#### ASSIGNMENT
Each line below needs to be restated word for word.

#### ENTRIES SUPPLIED
►

-- ==== Sys2Proof/Config.lean ====
section
/-! DEFINITION. What one RZ-4810 fixes for life, and the free values of the model: constants with no body,
so that nothing can be proved of what the spec leaves open. -/

namespace Sys2Proof

/-- The one-time-programmable fuses of a chip (02 R68, 20 R496): the die identity with its check value, the
key slots with their enable fuses, and the REQUIRE fuse. -/
structure Otp where
  dieId : BitVec 128
  keys : List (BitVec 128)
  keyEnable : BitVec 4
  require : Bool
  /-- The factory record as stored, and whether its CRC-32C matches (20 R501). -/
  factory : List (BitVec 8)
  factoryOk : Bool
  /-- Oscillator trim in 1e-12 (R395), R_INT and its standard uncertainty in micro-ohm (15 R421). -/
  trim : Int
  rInt : Nat
  uRInt : Nat
  /-- Dyzia's PCI-SIG vendor identifier (18 R460) and JEP106 manufacturer code (22 R554). -/
  vendor : BitVec 16
  jep106 : BitVec 11
  /-- The baseline samples of the burn-in: indicator 1 to 4, hours and value as binary64 codes (R501, R511). -/
  baseline : List (Nat × Nat × Nat)
  deriving DecidableEq, Repr, Inhabited

namespace Config

/-- The fuses of this chip (02 R68, 20 R496). The spec gives no values: they are free. -/
opaque otp : Otp

/-- Whether the PGU's cosine, and its sine, of a 16-bit phase is the 18-bit neighbour above the exact value rather than the one below
(03 R97: exact to 18 bits; the spec prints no table and no rounding). -/
opaque trigUp : BitVec 16 → Bool × Bool

/-- Which of five fast samples of the monotonic count the medium converters sample (04 R127 leaves it open). -/
opaque madcGrid : Nat → Fin 5

/-- Which of the 64 cached check bursts the DMC evicts; the argument is a counter of the state (11 R324 leaves it open). -/
opaque checkVictim : Nat → Nat

/-- What the DMC returns for a unit whose syndrome has the form of a single-bit error and names no bit, by its data and the syndrome
(11 R322 states no result). -/
opaque eccNoBit : Nat → Nat → List (BitVec 8)

/-- Drift of a rank's DQS interval since training as an MR4 poll reads it, in 1/256 UI; the argument is a counter of the state (11 R330). -/
opaque dqsDrift : Nat → Int

/-- A byte the spec leaves undefined; the argument is a counter of the state. -/
opaque freeByte : Nat → BitVec 8

/-- Noise and residual error of a converter's code, by converter (0 to 3 fast, 4 to 7 medium) and sample instant (04 R126, R128). -/
opaque adcNoise : Nat → Nat → Int

/-- Tap `i` of the DDC filter for K tones, where these meet 04 Table 4-4, which gives the response and prints no taps. -/
opaque ddcTap (k i : Nat) : Float

/-- Deviation in units of 1/16 LSB of a part of a tone-stream sample from its exact value, by tone, stream, index and part (04 R145 states
no rounding). -/
opaque ddcError (k pol j part : Nat) : Int

/-- Deviation of a part of a compressed sample from the sum, by tone, polarisation, index and part (05 R155 bounds it by -100 dB of full
scale). -/
opaque pcxError (k pol : Nat) (c : Int) (part : Nat) : Int

/-- Deviation of a product value of the Rayleigh or thermal program set from the exact one in LSB of its format, by product, cell or bin,
field and the exact value's binary64 code (05 R151, 06 R184 bound it by 2). -/
opaque programError (product cell fld exact : Nat) : Int

/-- NU_B0 and U_NU_B0 of a position before the first segment's START (06 R206 states none). -/
opaque noSegment : Float × Float

/-- Tile shared-memory offset of an averager bank, by tile and bank (06 R188 gives its size alone). -/
opaque avgBank (tile bank : Nat) : Nat

/-- Whether an image, by its ENGINE_PROGRAM payload, links the Rayleigh program set (05 R150: the spec prints no mark of it). -/
opaque linksRayleigh : List (BitVec 8) → Bool

/-- Response of a sub-band that holds no transform bin, by taps and sub-band (05 R160 states none). -/
opaque emptyBand (n q : Nat) : Float × Float

/-- The bytes of a block's input in engine memory, from its compressed samples with their marks, or its medium samples with their
descriptors, as numbers (08 Table 8-2: the layout is the program's). -/
opaque packInput : List Int → List (BitVec 8)

/-- A factor of a step measurement that found no response at a code, by code and polarisation (04 R143). -/
opaque noFactor : Nat → Nat → BitVec 32

/-- Engine-local address of a block's input and DRAM device address of its spill slot, by group and block (08 Table 8-2:
the layout is the image compiler's). -/
opaque inputAddr : Nat → Nat → BitVec 32
opaque spillSlot : Nat → BitVec 33

/-- A group's spill region: device address and bytes (07 R235: the DRAM plan's). -/
opaque spillRegion : Nat → Nat × Nat

/-- Deviation of an SFU result from the exact one, in its last bits, by result and operands (07 R219 bounds it): 0 VEC magnitude,
1 VEC angle, 2 and 3 ROT, 4 SINCOS cosine, 5 its sine, 6 RECIP, 7 RSQRT. -/
opaque sfuError : Nat → BitVec 32 → BitVec 32 → BitVec 32 → Int

/-- Device address of a capture record's buffer, and of an archived channel's staging ring (09 R287, 10 R313: the DRAM plan's; the spec
gives their sizes alone). -/
opaque captureArea (record : Nat) : Nat
opaque stagingArea (channel : Nat) : Nat

/-- The matches by which the TCE codes a block at a step, from EFFORT, T_g, the step, the history newest first and the samples: START,
LENGTH, BACK, SOURCE each (10 R306: its own search). -/
opaque tadMatches (effort tg step : Nat) (history : List (List Int)) (samples : List Int) : List (Nat × Nat × Nat × Nat)

/-- Address step of a MAC instruction's load with PMODE 1, by the instruction word: the layout has no OFF16 (07 R213). -/
opaque macStep : Nat → BitVec 32

/-- Engine-local address by which an engine outside the lowest member's quad receives a dispatch descriptor, by engine and ring
entry: its ring lies in a memory that engine does not reach (07 R234, 08 R256). -/
opaque farRing : Nat → Nat → BitVec 32

/-- Temperature in degC of the ITS-90 reference function at W_r, where the iteration converges (15 Table 15-3: the spec names
the function and prints no coefficients). -/
opaque its90 (wr : Float) : Option Float

/-- Thermo-electric voltage in volts of a thermocouple type (5 K, 6 N, 7 S) at a temperature in degC, and the temperature of a
voltage (15 Table 15-3: IEC 60584, not printed). -/
opaque tcVolts (curve : Nat) (t : Float) : Float
opaque tcTemp (curve : Nat) (v : Float) : Option Float

end Config
end Sys2Proof
end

◄

#### EXERCISE RESPONSE
-- ==== Sys2Proof/Config.lean ====
section
/-! DEFINITION. What one RZ-4810 fixes for life, and the free values of the model: constants with no body,
so that nothing can be proved of what the spec leaves open. -/

namespace Sys2Proof

/-- The one-time-programmable fuses of a chip (02 R68, 20 R496): the die identity with its check value, the
key slots with their enable fuses, and the REQUIRE fuse. -/
structure Otp where
  dieId : BitVec 128
  keys : List (BitVec 128)
  keyEnable : BitVec 4
  require : Bool
  /-- The factory record as stored, and whether its CRC-32C matches (20 R501). -/
  factory : List (BitVec 8)
  factoryOk : Bool
  /-- Oscillator trim in 1e-12 (R395), R_INT and its standard uncertainty in micro-ohm (15 R421). -/
  trim : Int
  rInt : Nat
  uRInt : Nat
  /-- Dyzia's PCI-SIG vendor identifier (18 R460) and JEP106 manufacturer code (22 R554). -/
  vendor : BitVec 16
  jep106 : BitVec 11
  /-- The baseline samples of the burn-in: indicator 1 to 4, hours and value as binary64 codes (R501, R511). -/
  baseline : List (Nat × Nat × Nat)
  deriving DecidableEq, Repr, Inhabited

namespace Config

/-- The fuses of this chip (02 R68, 20 R496). The spec gives no values: they are free. -/
opaque otp : Otp

/-- Whether the PGU's cosine, and its sine, of a 16-bit phase is the 18-bit neighbour above the exact value rather than the one below
(03 R97: exact to 18 bits; the spec prints no table and no rounding). -/
opaque trigUp : BitVec 16 → Bool × Bool

/-- Which of five fast samples of the monotonic count the medium converters sample (04 R127 leaves it open). -/
opaque madcGrid : Nat → Fin 5

/-- Which of the 64 cached check bursts the DMC evicts; the argument is a counter of the state (11 R324 leaves it open). -/
opaque checkVictim : Nat → Nat

/-- What the DMC returns for a unit whose syndrome has the form of a single-bit error and names no bit, by its data and the syndrome
(11 R322 states no result). -/
opaque eccNoBit : Nat → Nat → List (BitVec 8)

/-- Drift of a rank's DQS interval since training as an MR4 poll reads it, in 1/256 UI; the argument is a counter of the state (11 R330). -/
opaque dqsDrift : Nat → Int

/-- A byte the spec leaves undefined; the argument is a counter of the state. -/
opaque freeByte : Nat → BitVec 8

/-- Noise and residual error of a converter's code, by converter (0 to 3 fast, 4 to 7 medium) and sample instant (04 R126, R128). -/
opaque adcNoise : Nat → Nat → Int

/-- Tap `i` of the DDC filter for K tones, where these meet 04 Table 4-4, which gives the response and prints no taps. -/
opaque ddcTap (k i : Nat) : Float

/-- Deviation in units of 1/16 LSB of a part of a tone-stream sample from its exact value, by tone, stream, index and part (04 R145 states
no rounding). -/
opaque ddcError (k pol j part : Nat) : Int

/-- Deviation of a part of a compressed sample from the sum, by tone, polarisation, index and part (05 R155 bounds it by -100 dB of full
scale). -/
opaque pcxError (k pol : Nat) (c : Int) (part : Nat) : Int

/-- Deviation of a product value of the Rayleigh or thermal program set from the exact one in LSB of its format, by product, cell or bin,
field and the exact value's binary64 code (05 R151, 06 R184 bound it by 2). -/
opaque programError (product cell fld exact : Nat) : Int

/-- NU_B0 and U_NU_B0 of a position before the first segment's START (06 R206 states none). -/
opaque noSegment : Float × Float

/-- Tile shared-memory offset of an averager bank, by tile and bank (06 R188 gives its size alone). -/
opaque avgBank (tile bank : Nat) : Nat

/-- Whether an image, by its ENGINE_PROGRAM payload, links the Rayleigh program set (05 R150: the spec prints no mark of it). -/
opaque linksRayleigh : List (BitVec 8) → Bool

/-- Response of a sub-band that holds no transform bin, by taps and sub-band (05 R160 states none). -/
opaque emptyBand (n q : Nat) : Float × Float

/-- The bytes of a block's input in engine memory, from its compressed samples with their marks, or its medium samples with their
descriptors, as numbers (08 Table 8-2: the layout is the program's). -/
opaque packInput : List Int → List (BitVec 8)

/-- A factor of a step measurement that found no response at a code, by code and polarisation (04 R143). -/
opaque noFactor : Nat → Nat → BitVec 32

/-- Engine-local address of a block's input and DRAM device address of its spill slot, by group and block (08 Table 8-2:
the layout is the image compiler's). -/
opaque inputAddr : Nat → Nat → BitVec 32
opaque spillSlot : Nat → BitVec 33

/-- A group's spill region: device address and bytes (07 R235: the DRAM plan's). -/
opaque spillRegion : Nat → Nat × Nat

/-- Deviation of an SFU result from the exact one, in its last bits, by result and operands (07 R219 bounds it): 0 VEC magnitude,
1 VEC angle, 2 and 3 ROT, 4 SINCOS cosine, 5 its sine, 6 RECIP, 7 RSQRT. -/
opaque sfuError : Nat → BitVec 32 → BitVec 32 → BitVec 32 → Int

/-- Device address of a capture record's buffer, and of an archived channel's staging ring (09 R287, 10 R313: the DRAM plan's; the spec
gives their sizes alone). -/
opaque captureArea (record : Nat) : Nat
opaque stagingArea (channel : Nat) : Nat

/-- The matches by which the TCE codes a block at a step, from EFFORT, T_g, the step, the history newest first and the samples: START,
LENGTH, BACK, SOURCE each (10 R306: its own search). -/
opaque tadMatches (effort tg step : Nat) (history : List (List Int)) (samples : List Int) : List (Nat × Nat × Nat × Nat)

/-- Address step of a MAC instruction's load with PMODE 1, by the instruction word: the layout has no OFF16 (07 R213). -/
opaque macStep : Nat → BitVec 32

/-- Engine-local address by which an engine outside the lowest member's quad receives a dispatch descriptor, by engine and ring
entry: its ring lies in a memory that engine does not reach (07 R234, 08 R256). -/
opaque farRing : Nat → Nat → BitVec 32

/-- Temperature in degC of the ITS-90 reference function at W_r, where the iteration converges (15 Table 15-3: the spec names
the function and prints no coefficients). -/
opaque its90 (wr : Float) : Option Float

/-- Thermo-electric voltage in volts of a thermocouple type (5 K, 6 N, 7 S) at a temperature in degC, and the temperature of a
voltage (15 Table 15-3: IEC 60584, not printed). -/
opaque tcVolts (curve : Nat) (t : Float) : Float
opaque tcTemp (curve : Nat) (v : Float) : Option Float

end Config
end Sys2Proof
end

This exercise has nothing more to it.